/-- Does some word hold this instruction? The steps without a word are well formed as they stand. -/
def Instr.wf : Instr → Bool
  | .vadd s d a b => !(s == 0 && d == 0 && a == 0 && b == 0)
  | .vsub _ _ _ _ => true
  | .vmul _ _ _ _ => true
  | .vmulh _ _ _ _ => true
  | .vfma _ _ _ _ => true
  | .vfms _ _ _ _ => true
  | .vfnma _ _ _ _ => true
  | .vdiv _ _ _ _ => true
  | .vmin _ _ _ _ => true
  | .vmax _ _ _ _ => true
  | .vabs _ _ _ => true
  | .vneg _ _ _ => true
  | .vrcp _ _ _ => true
  | .vsqrt _ _ _ => true
  | .vrsq _ _ _ => true
  | .vtwosum _ d _ _ => d.toNat + 1 < 128
  | .vexp2 _ _ _ => true
  | .vlog2 _ _ _ => true
  | .vmix _ _ _ _ => true
  | .vsel _ _ _ _ => true
  | .vmov _ _ _ => true
  | .vbc _ _ _ => true
  | .vbcHi _ _ _ => true
  | .vlane _ _ _ _ => true
  | .vand _ _ _ _ => true
  | .vor _ _ _ _ => true
  | .vxor _ _ _ _ => true
  | .vnot _ _ _ => true
  | .vshl _ _ _ _ => true
  | .vshr _ _ _ _ => true
  | .vsar _ _ _ _ => true
  | .vclz _ _ _ => true
  | .vpop _ _ _ => true
  | .vcmpEq _ _ _ _ => true
  | .vcmpNe _ _ _ _ => true
  | .vcmpLt _ _ _ _ => true
  | .vcmpLe _ _ _ _ => true
  | .vcmpGt _ _ _ _ => true
  | .vcmpGe _ _ _ _ => true
  | .vcmpUn _ _ _ _ => true
  | .vcvtF32 _ _ _ => true
  | .vcvtBf16 _ _ _ => true
  | .vcvtF16 _ _ _ => true
  | .vcvtE4m3 _ _ _ => true
  | .vcvtE5m2 _ _ _ => true
  | .vcvtI8 _ _ _ => true
  | .vcvtN8 _ _ _ => true
  | .vcvtI32 _ _ _ => true
  | .vcvtN32 _ _ _ => true
  | .vcvtI16 _ _ _ => true
  | .vcvtN16 _ _ _ => true
  | .vpack _ _ _ _ => true
  | .vunpk _ d _ => d.toNat + 1 < 128
  | .vperm _ _ _ _ => true
  | .vbfly _ _ _ _ => true
  | .vrot _ _ _ _ => true
  | .vbcl _ _ _ _ => true
  | .vredAdd _ _ _ => true
  | .vredMin _ _ _ => true
  | .vredMax _ _ _ => true
  | .pand _ _ _ _ => true
  | .por _ _ _ _ => true
  | .pxor _ _ _ _ => true
  | .pnot _ _ _ => true
  | .qany _ _ _ => true
  | .qall _ _ _ => true
  | .pballot _ _ _ => true
  | .pmask _ _ _ => true
  | .ldB8 _ _ _ _ => true
  | .ldB16 _ _ _ _ => true
  | .ldB32 _ _ _ _ => true
  | .ldB64 _ d _ _ => d.toNat % 2 == 0
  | .ldB128 _ d _ _ => d.toNat % 4 == 0
  | .ldPollB32 _ _ _ _ => true
  | .ldPollB64 _ d _ _ => d.toNat % 2 == 0
  | .gld _ _ _ _ => true
  | .stB8 _ _ _ _ => true
  | .stB16 _ _ _ _ => true
  | .stB32 _ _ _ _ => true
  | .stB64 _ d _ _ => d.toNat % 2 == 0
  | .stB128 _ d _ _ => d.toNat % 4 == 0
  | .gst _ _ _ _ => true
  | .ldSys _ d _ _ => d.toNat % 2 == 0
  | .stSys _ d _ _ => d.toNat % 2 == 0
  | .atomAdd _ w r v _ _ => r.toNat != 7 && atomAligned w v
  | .atomSub _ w r v _ _ => r.toNat != 7 && atomAligned w v
  | .atomMin _ w r v _ _ => r.toNat != 7 && atomAligned w v
  | .atomMax _ w r v _ _ => r.toNat != 7 && atomAligned w v
  | .atomMinn _ w r v _ _ => r.toNat != 7 && atomAligned w v
  | .atomMaxn _ w r v _ _ => r.toNat != 7 && atomAligned w v
  | .atomAnd _ w r v _ _ => r.toNat != 7 && atomAligned w v
  | .atomOr _ w r v _ _ => r.toNat != 7 && atomAligned w v
  | .atomXor _ w r v _ _ => r.toNat != 7 && atomAligned w v
  | .atomExch _ w r v _ _ => r.toNat != 7 && atomAligned w v
  | .atomCas _ w r v _ _ => r.toNat != 7 && casAligned w v
  | .atomfFaddF32 _ r _ _ _ => r.toNat != 7
  | .atomfFaddBf16x2 _ r _ _ _ => r.toNat != 7
  | .atomfFminF32 _ r _ _ _ => r.toNat != 7
  | .atomfFmaxF32 _ r _ _ _ => r.toNat != 7
  | .cas128 _ r v _ _ => r.toNat != 7 && v.toNat % 8 == 0
  | .redAdd _ w r v _ _ => r.toNat % 2 == 0 && atomAligned w v
  | .redSub _ w r v _ _ => r.toNat % 2 == 0 && atomAligned w v
  | .redMin _ w r v _ _ => r.toNat % 2 == 0 && atomAligned w v
  | .redMax _ w r v _ _ => r.toNat % 2 == 0 && atomAligned w v
  | .redMinn _ w r v _ _ => r.toNat % 2 == 0 && atomAligned w v
  | .redMaxn _ w r v _ _ => r.toNat % 2 == 0 && atomAligned w v
  | .redAnd _ w r v _ _ => r.toNat % 2 == 0 && atomAligned w v
  | .redOr _ w r v _ _ => r.toNat % 2 == 0 && atomAligned w v
  | .redXor _ w r v _ _ => r.toNat % 2 == 0 && atomAligned w v
  | .redFaddF32 _ r _ _ _ => r.toNat % 2 == 0
  | .redFaddBf16x2 _ r _ _ _ => r.toNat % 2 == 0
  | .redFminF32 _ r _ _ _ => r.toNat % 2 == 0
  | .redFmaxF32 _ r _ _ _ => r.toNat % 2 == 0
  | .sfil _ _ _ _ => true
  | .sscl _ _ _ _ => true
  | .soff _ _ _ _ => true
  | .sclp _ _ _ _ => true
  | .spmt _ _ _ b => b.toNat < 63
  | .smat _ _ _ => true
  | .shdr _ d _ => d.toNat < 61
  | .pst _ _ _ b => b.toNat < 63
  | .mma _ _ _ _ _ => true
  | .mscale _ _ _ => true
  | .mzero _ _ => true
  | .mzeroOpen _ _ => true
  | .mdrain _ d t _ b => drainType t && d.toNat % 8 == 0 && b.toNat < 63
  | .mdrs _ d t _ => drainType t && d.toNat < 61
  | .mdrp _ _ _ => true
  | .mcbk _ _ _ _ => true
  | .gmov _ _ _ => true
  | .gadd _ _ _ _ => true
  | .gsub _ _ _ _ => true
  | .gmul _ _ _ _ => true
  | .gmulh _ _ _ _ => true
  | .gand _ _ _ _ => true
  | .gor _ _ _ _ => true
  | .gxor _ _ _ _ => true
  | .gshl _ _ _ _ => true
  | .gshr _ _ _ _ => true
  | .gsar _ _ _ _ => true
  | .gmin _ _ _ _ => true
  | .gmax _ _ _ _ => true
  | .gminn _ _ _ _ => true
  | .gmaxn _ _ _ _ => true
  | .gsel _ _ _ _ => true
  | .gclz _ _ _ => true
  | .gpop _ _ _ => true
  | .gcmpEq _ _ _ _ => true
  | .gcmpNe _ _ _ _ => true
  | .gcmpLt _ _ _ _ => true
  | .gcmpLe _ _ _ _ => true
  | .gcmpLtn _ _ _ _ => true
  | .gcmpLen _ _ _ _ => true
  | .qand _ _ _ _ => true
  | .qor _ _ _ _ => true
  | .qxor _ _ _ _ => true
  | .qnot _ _ _ => true
  | .smode _ _ => true
  | .gmode _ _ => true
  | .gldi _ _ _ => true
  | .gldh _ _ _ => true
  | .gaddi _ _ _ => true
  | .smodi _ _ _ _ => true
  | .br _ _ => true
  | .brq _ c _ => c.toNat != 0
  | .call _ _ => true
  | .rcv _ _ => true
  | .brd _ c _ => c.toNat != 0
  | .cpy _ _ _ g => g.toNat < 62
  | .cpyt _ _ _ g => g.toNat < 61
  | .cpyx _ _ _ g _ => g.toNat < 61
  | .cpym _ _ _ g => g.toNat < 62
  | .cpyr _ _ _ g => g.toNat < 62
  | .tlr _ _ _ => true
  | .tlw _ _ _ => true
  | .collAr _ _ g => g.toNat < 61
  | .collRs _ _ g => g.toNat < 61
  | .collAg _ _ g => g.toNat < 61
  | .csred _ _ g _ => g.toNat < 61
  | .cprio _ _ => true
  | .fence _ k e => k.toNat != 0 && e.toNat < 6
  | .ldaGrp _ _ _ _ => true
  | .ldaTeam _ _ _ _ => true
  | .ldaClu _ _ _ _ => true
  | .ldaDie _ _ _ _ => true
  | .ldaDev _ _ _ _ => true
  | .ldaSys _ _ _ _ => true
  | .acqr _ _ _ => true
  | .stlGrp _ _ _ _ => true
  | .stlTeam _ _ _ _ => true
  | .stlClu _ _ _ _ => true
  | .stlDie _ _ _ _ => true
  | .stlDev _ _ _ _ => true
  | .stlSys _ _ _ _ => true
  | .bar _ l n => barrierNumber l n
  | .bara _ l n => barrierNumber l n
  | .barw _ l n => barrierNumber l n
  | .barc _ _ _ => true
  | .trdy _ _ => true
  | .twt _ _ => true
  | .snuff _ _ => true
  | .dclk _ _ => true
  | .dsync _ => true
  | .rsig _ _ => true
  | .rchk _ => true
  | .nop _ => true
  | .exit _ => true
  | .ret _ => true
  | .jmpg _ _ => true
  | .pdem _ => true
  | .safe _ _ => true
  | .trap _ _ => true
  | .tret _ => true
  | .rdsp _ d r => spAssigned r && (spVector r || decide (d.toNat < 64))
  | .wrsp _ d r => spAssigned r && (spVector r || decide (d.toNat < 64))
  | .spawn _ _ _ => true
  | .bflush _ => true
  | .launch _ _ => true
  | .role _ _ => true
  | .qctlWrite _ _ => true
  | .qbaseWrite _ _ => true
  | .qtailDoorbell _ _ => true
  | .qstatClear _ _ => true
  | .registerWrite _ _ => true
  | .imageLoad _ _ => true
  | .recordRead => true
  | .launchArbitration => true
  | .launchAgeRise _ => true
  | .leaseInstall _ => true
  | .clusterAdmit _ _ => true
  | .preemptRequest _ _ => true
  | .preemptWithdraw _ => true
  | .clusterPreempt _ _ => true
  | .clusterPark _ _ => true
  | .clusterUnpark _ => true
  | .clusterResume _ _ => true
  | .binTimerExpiry _ _ => true
  | .binGroupStart _ _ => true
  | .spawnResume _ _ => true
  | .clusterEnd _ => true
  | .gridRetire _ => true
  | .deferredFault _ _ _ _ _ _ => true
  | .nonFiniteTrap _ => true
  | .safePointDistance _ _ => true
  | .splitUrgent _ _ => true
  | .variableLatencyResult _ _ => true
  | .mshrRetry _ _ => true
  | .mshrAged _ _ => true
  | .matrixEngineAccept _ => true
  | .guardResolve _ _ => true
  | .engineCommandStart _ _ => true
  | .engineCommandComplete _ _ _ => true
  | .collectiveChunkBoundary _ => true
  | .peerAdd _ => true
  | .read _ _ => true
  | .own _ _ _ _ => true
  | .homeWrite _ _ _ => true
  | .claimAccess _ _ _ => true
  | .fwd _ => true
  | .fwdData _ => true
  | .wbData _ => true
  | .inv _ _ => true
  | .invAck _ _ => true
  | .binv _ _ => true
  | .demand _ => true
  | .demandAck _ => true
  | .epochWriteback _ => true
  | .tiledLineDrop _ _ => true
  | .pageFlipToHost _ _ => true
  | .pairTorn _ _ _ => true
  | .snpData _ => true
  | .snpInv _ => true
  | .snpCur _ => true
  | .memRd _ => true
  | .memWr _ _ _ => true
  | .hostAtomicop _ _ _ _ _ => true
  | .hostBar2Access _ _ _ _ => true
  | .atomicopCompletion _ _ _ => true
  | .replicaSig _ => true
  | .compareTimeout _ => true
  | .rendezvousOperands _ => true
  | .rendezvousTimeout _ => true
  | .ldaForwardTimeout _ => true
  | .replicaNotice _ _ => true
  | .periodEnd _ => true
  | .serialPhase _ => true
  | .snuffCancel _ => true
  | .dieFailure _ => true
  | .peerUnreachable _ => true
  | .pageRetire _ _ => true
  | .sensorLimit _ _ => true
  | .coolantFlowTimeout => true
  | .reset => true
  | .dieTrainingComplete _ => true
  | .firmwareUpdate _ _ => true
  | .firmwareFallback => true
  | .illegalInstruction _ => true
  | .instructionFetch _ _ => true
  | .data _ _ => true
  | .replicaResult _ => true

▶ Required work:
Return each full line of the entries that contains the word "spAssigned".

▶ Task output:
  | .rdsp _ d r => spAssigned r && (spVector r || decide (d.toNat < 64))
  | .wrsp _ d r => spAssigned r && (spVector r || decide (d.toNat < 64))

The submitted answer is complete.